§ **Problem to work on**:
Would you please copy the part of the material below that opens with the line containing "period of 0 the" and closes with the line containing "def RenewalEntry.takeForce (e"? Copy it exactly, and only it.

§ **Supplied data**:
-- ==== Sys2Proof/Config.lean ====
section
/-! DEFINITION. The free values: what the manual leaves open while the device goes on. Each is a constant without a
body, so nothing can be proved of its value and a claim holds whatever it is. (The device's own Configuration Set,
chapter 10, is state and stands in Machine/State.lean.) -/

namespace Sys2Proof

/-- DESIGN CHOICE (log 6). The part of an SPI reply payload that the layouts of R173 do not state for the case at hand
(a refused request's items, the reading of a FREE slot beyond its generation). The argument is the draw number. -/
opaque Config.freeTail : Nat → List Byte

/-- DESIGN CHOICE (log 6). A byte of a reply that the layouts name but whose value the manual does not state in the
case at hand. The arguments are the draw number and the byte's place in the frame. -/
opaque Config.freeByte : Nat → Nat → Byte

/-- DESIGN CHOICE (log 7). Whether a flag byte other than 0 and 1 counts as set (R172: "A flag byte holds 0 or 1"). -/
opaque Config.oddFlag : Byte → Bool

/-- DESIGN CHOICE (log 16). The rank of a slot among the award entries that one completion adds (R85, R156 give no
order among them). The arguments are the draw number and the slot. -/
opaque Config.awardRank : Nat → Nat → Nat

end Sys2Proof
end

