/-- CLAIM past the common checks. -/
def claimAct (o : Offer) (kind label extra : Byte) (d : Device) : Device × RauReply :=
  match RecordClass.ofClaim kind extra with
  | none => (d, refusal o .badRequest d)
  | some c =>
    let x : Identity := { cls := c, owner := o.who, label := label }
    if c = .demand && o.port = .bus then (d, refusal o .badRequest d)
    else if anySlot (clashes x) d then (d, refusal o .duplicate d)
    else if d.mc.mode.noPasses then (d, refusal o .notNow d)
    else
      match allocate o.who d with
      | .error r => (d, refusal o r d)
      | .ok i =>
        let d' := openDraft x (if c = .load then min extra.toNat 3 else 0) i d
        (d', .plain (if c = .load && 3 < extra.toNat then .clamped else .ok) (natByte i.val) (d'.slot i).generation)

/-! ## AMEND (R33, R34) -/

/-- A write refused whatever the record: unknown field id, or a field no request may write (R28, form). -/
def FieldWrite.malformed (w : FieldWrite) : Bool :=
  match FieldId.ofByte w.id with
  | none => true
  | some f => f.readOnly

/-- A write refused for a record of class `c` (R34). -/
def FieldWrite.refusedFor (c : RecordClass) (w : FieldWrite) : Bool :=
  match FieldId.ofByte w.id with
  | none => true
  | some f => f.readOnly || !f.ofClass c || (isMarker f w.value && !f.optional)

/-- One write applied to a working image and its marks; the Boolean says whether it was clamped (R11, R34). -/
def applyWrite (c : RecordClass) (img : Image) (m : Marks) (w : FieldWrite) : Image × Marks × Bool :=
  match FieldId.ofByte w.id with
  | none => (img, m, false)
  | some f =>
    if isMarker f w.value then (img.write f none, m.mark f, false)
    else
      (img.write f (some (clampField c f w.value.toInt)), m.mark f, clampField c f w.value.toInt ≠ w.value.toInt)

/-- The writes applied in frame order, with the list of which were clamped (R34). -/
def applyWrites (c : RecordClass) : List FieldWrite → Image → Marks → Image × Marks × List Bool
  | [], img, m => (img, m, [])
  | w :: ws, img, m =>
    let (img, m, k) := applyWrite c img m w
    let (img, m, ks) := applyWrites c ws img m
    (img, m, k :: ks)

/-- The class of the record a handle designates. -/
def designatedClass (slot gen : Byte) (d : Device) : Option RecordClass :=
  match checkHandle slot gen d with
  | .ok i => (d.slot i).content.ident?.map (·.cls)
  | .error _ => none

/-- The position, from 1, of the first refused write of an AMEND (R34; log 12). -/
def refusedPosition (slot gen : Byte) (ws : List FieldWrite) (d : Device) : Option Nat :=
  (match designatedClass slot gen d with
   | some c => ws.findIdx? fun w : FieldWrite => w.refusedFor c
   | none => ws.findIdx? fun w : FieldWrite => w.malformed).map (· + 1)

/-- The reply to an AMEND answered BAD_REQUEST (R34, R173). -/
def amendBadRequest (o : Offer) (slot gen : Byte) (ws : List FieldWrite) (d : Device) : RauReply :=
  match refusedPosition slot gen ws d with
  | some p => { result := .badRequest, link := [slot, gen, natByte p], handle := (slot, gen), bus := [] }
  | none => refusal o .badRequest d

/-- What an AMEND comes to: refused with a reply, or taken into the slot's Edit Buffer. -/
inductive AmendOutcome where
  | refused (r : RauReply)
  | taken (i : SlotNo) (d : Device) (clamped : List Bool)
  deriving DecidableEq, Repr

/-- The Edit Buffer an AMEND writes into (R33): the open one of the slot, or one opened with a copy of the committed
image. -/
def amendBuffer (i : SlotNo) (d : Device) : Except Result EditBuffer :=
  match (d.slot i).content with
  | .free => .error .badHandle
  | .retiring _ _ => .error .badState
  | .draft _ _ =>
    match d.openFor i with
    | some e => .ok e
    | none => .error .badState
  | .live r | .stale r =>
    match d.buffer (bankOf i) with
    | none => .ok { slot := i, image := r.image, marks := .clear, timer := editMs }
    | some e => if e.slot = i then .ok e else .error .bankBusy

/-- The AMEND part of an AMEND, up to its reply (R28, R33, R34). The form is checked before the handle: an unknown or
read-only field id is answered BAD_REQUEST where the handle designates no record too (DESIGN CHOICE, log 35). -/
def amendCore (o : Offer) (slot gen : Byte) (ws : List FieldWrite) (d : Device) : AmendOutcome :=
  if 48 ≤ slot.toNat || ws.isEmpty || ws.any (·.malformed) then .refused (amendBadRequest o slot gen ws d)
  else
    match checkHandle slot gen d with
    | .error r => .refused (refusal o r d)
    | .ok i =>
      match (d.slot i).content.ident? with
      | none => .refused (refusal o .badHandle d)
      | some x =>
        if ws.any (·.refusedFor x.cls) then .refused (amendBadRequest o slot gen ws d)
        else if x.owner ≠ o.who then .refused (refusal o .notOwner d)
        else
          match amendBuffer i d with
          | .error r => .refused (refusal o r d)
          | .ok e =>
            let (img, m, ks) := applyWrites x.cls ws e.image e.marks
            .taken i (d.setBuffer (bankOf i) (some { e with image := img, marks := m, timer := editMs })) ks

/-- The reply to an AMEND that was taken: CLAMPED when a write was clamped, and on the link one byte per write (R34,
R173). -/
def amendReply (slot gen : Byte) (ks : List Bool) : RauReply :=
  { result := if ks.any id then .clamped else .ok, link := [slot, gen] ++ ks.map flagByte, handle := (slot, gen),
    bus := [] }

/-- AMEND without commit flag past the common checks. -/
def amendAct (o : Offer) (slot gen : Byte) (ws : List FieldWrite) (d : Device) : Device × RauReply :=
  match amendCore o slot gen ws d with
  | .refused r => (d, r)
  | .taken _ d' ks => (d', amendReply slot gen ks)

/-! ## COMMIT (R36 to R39) -/

/-- Strictly ascending. -/
def ascending : List Int → Bool
  | a :: b :: rest => a < b && ascending (b :: rest)
  | _ => true

/-- The committed image with every marked field replaced by the buffer's value; count and places of the step list
together (R36, R39). -/
def mergeMarked (old work : Image) (m : Marks) : Image :=
  { period := if m.period then work.period else old.period,
    tolerance := if m.tolerance then work.tolerance else old.tolerance,
    body :=
      match old.body, work.body with
      | .demand a, .demand b => .demand (if m.primary then b else a)
      | .load a, .load b =>
        .load {
          request := if m.primary then b.request else a.request,
          floor := if m.floor then b.floor else a.floor,
          tier := if m.tier then b.tier else a.tier,
          parkCapable := if m.parkCapable then b.parkCapable else a.parkCapable,
          steps := if m.steps then b.steps else a.steps }
      | .bound v f, .bound v' f' => .bound (if m.primary then v' else v) (if m.fallback then f' else f)
      | .measure v, .measure v' => .measure (if m.primary then v' else v)
      | b, _ => b }

/-- The image that a COMMIT of the open edit would leave committed (R36). -/
def resultingImage (c : Content) (e : EditBuffer) : Image :=
  match c.record? with
  | some r => mergeMarked r.image e.image e.marks
  | none => e.image

/-- The fields of a LOAD checked in the order of R36. -/
def loadFailing (l : LoadFields) : Option FieldId :=
  match l.request with
  | none => some .request
  | some q =>
    if l.floor.any fun f => 0 < q && q < f then some .floor
    else if !ascending l.steps.listed then some .stepCount
    else if l.steps.listed ≠ [] && (l.floor.any fun f => f ∉ l.steps.listed) then some .floor
    else none

/-- The field named by the first failing check of R36; `none` where the image is valid. -/
def firstFailing (owner : Nat) (img : Image) : Option FieldId :=
  (match img.body with
   | .demand _ => none
   | .load l => loadFailing l
   | .bound none _ => some .boundValue
   | .bound (some _) _ => none
   | .measure none => some .measureValue
   | .measure (some _) => none).or
  (if owner ≠ 0 && img.period = 0 then some .period else none)

/-- A committed period and tolerance taken into force and the timer started for the full period; with a period of 0 the
timer is stopped (R49, R54, R57). -/
def RenewalEntry.takeForce (e : RenewalEntry) (img : Image) : RenewalEntry :=
  { e with timer := Timer.start (img.period * 10), periodInForce := img.period, toleranceInForce := img.tolerance }

/-- A COMMIT that passes validation: a DRAFT becomes LIVE (R38, R49); an edit replaces the committed image (R39, R54). -/
def commitImage (i : SlotNo) (img : Image) (d : Device) : Device :=
  let d := d.setBuffer (bankOf i) none
  match (d.slot i).content with
  | .draft x _ =>
    let a : Option Answer := if x.cls = .load then some { grant := 0, reason := .none } else none
    let d := d.setContent i (.live { ident := x, image := img, answer := a })
    d.setRta i { (d.rtaOf i).takeForce img with lapse := 0 }
  | c =>
    let d := d.setContent i (c.mapRecord fun r => { r with image := img })
    if (d.rtaOf i).periodInForce = 0 && img.period ≠ 0 then d.setRta i ((d.rtaOf i).takeForce img) else d

/-- What a COMMIT comes to. -/
inductive CommitOutcome where
  | refused (r : Result)
  | badFields (f : FieldId) (d : Device)
  | done (d : Device)
  deriving DecidableEq, Repr

/-- The COMMIT of the edit open for a slot (R36, R37). -/
def commitCore (owner : Nat) (i : SlotNo) (d : Device) : CommitOutcome :=
  if (d.slot i).content.isRetiring then .refused .badState
  else
    match d.openFor i with
    | none => .refused .badState
    | some e =>
      match firstFailing owner (resultingImage (d.slot i).content e) with
      | some f => .badFields f (d.setBuffer (bankOf i) (some { e with timer := editMs }))
      | none => .done (commitImage i (resultingImage (d.slot i).content e) d)

/-- The reply BAD_FIELDS, carrying the failing field id (R37, R173). To an AMEND with commit flag it carries that in the
place of the byte for each write (DESIGN CHOICE, log 36). -/
def badFieldsReply (slot gen : Byte) (f : FieldId) : RauReply :=
  { result := .badFields, link := [slot, gen, f.code], handle := (slot, gen), bus := [f.code] }

/-- COMMIT past the common checks. -/
def commitAct (o : Offer) (slot gen : Byte) (d : Device) : Device × RauReply :=
  match checkOwned o.who slot gen d with
  | .error r => (d, refusal o r d)
  | .ok i =>
    match commitCore o.who i d with
    | .refused r => (d, refusal o r d)
    | .badFields f d' => (d', badFieldsReply slot gen f)
    | .done d' => (d', .plain .ok slot gen)

/-- AMEND with commit flag past the common checks: the AMEND, followed at once by a COMMIT, with one reply (R35). -/
def amendCommitAct (o : Offer) (slot gen : Byte) (ws : List FieldWrite) (d : Device) : Device × RauReply :=
  match amendCore o slot gen ws d with
  | .refused r => (d, r)
  | .taken i d' ks =>
    match commitCore o.who i d' with
    | .refused r => (d', refusal o r d')
    | .badFields f d'' => (d'', badFieldsReply slot gen f)
    | .done d'' => (d'', amendReply slot gen ks)

/-! ## RENEW (R56 to R61) -/

/-- The value a RENEW stores in the primary field (R59, R60). -/
def renewedValue (c : RecordClass) (img : Image) (v : Int) : Int :=
  match img.floor with
  | some f => if 0 < v && v < f then f else clampField c c.primary v
  | none => clampField c c.primary v

/-- The image after a RENEW. -/
def renewedImage (c : RecordClass) (img : Image) : Option Half → Image
  | none => img
  | some v => img.write c.primary (some (renewedValue c img v.toInt))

§ **Expected answer**:
/-- A committed period and tolerance taken into force and the timer started for the full period; with a period of 0 the
timer is stopped (R49, R54, R57). -/
def RenewalEntry.takeForce (e : RenewalEntry) (img : Image) : RenewalEntry :=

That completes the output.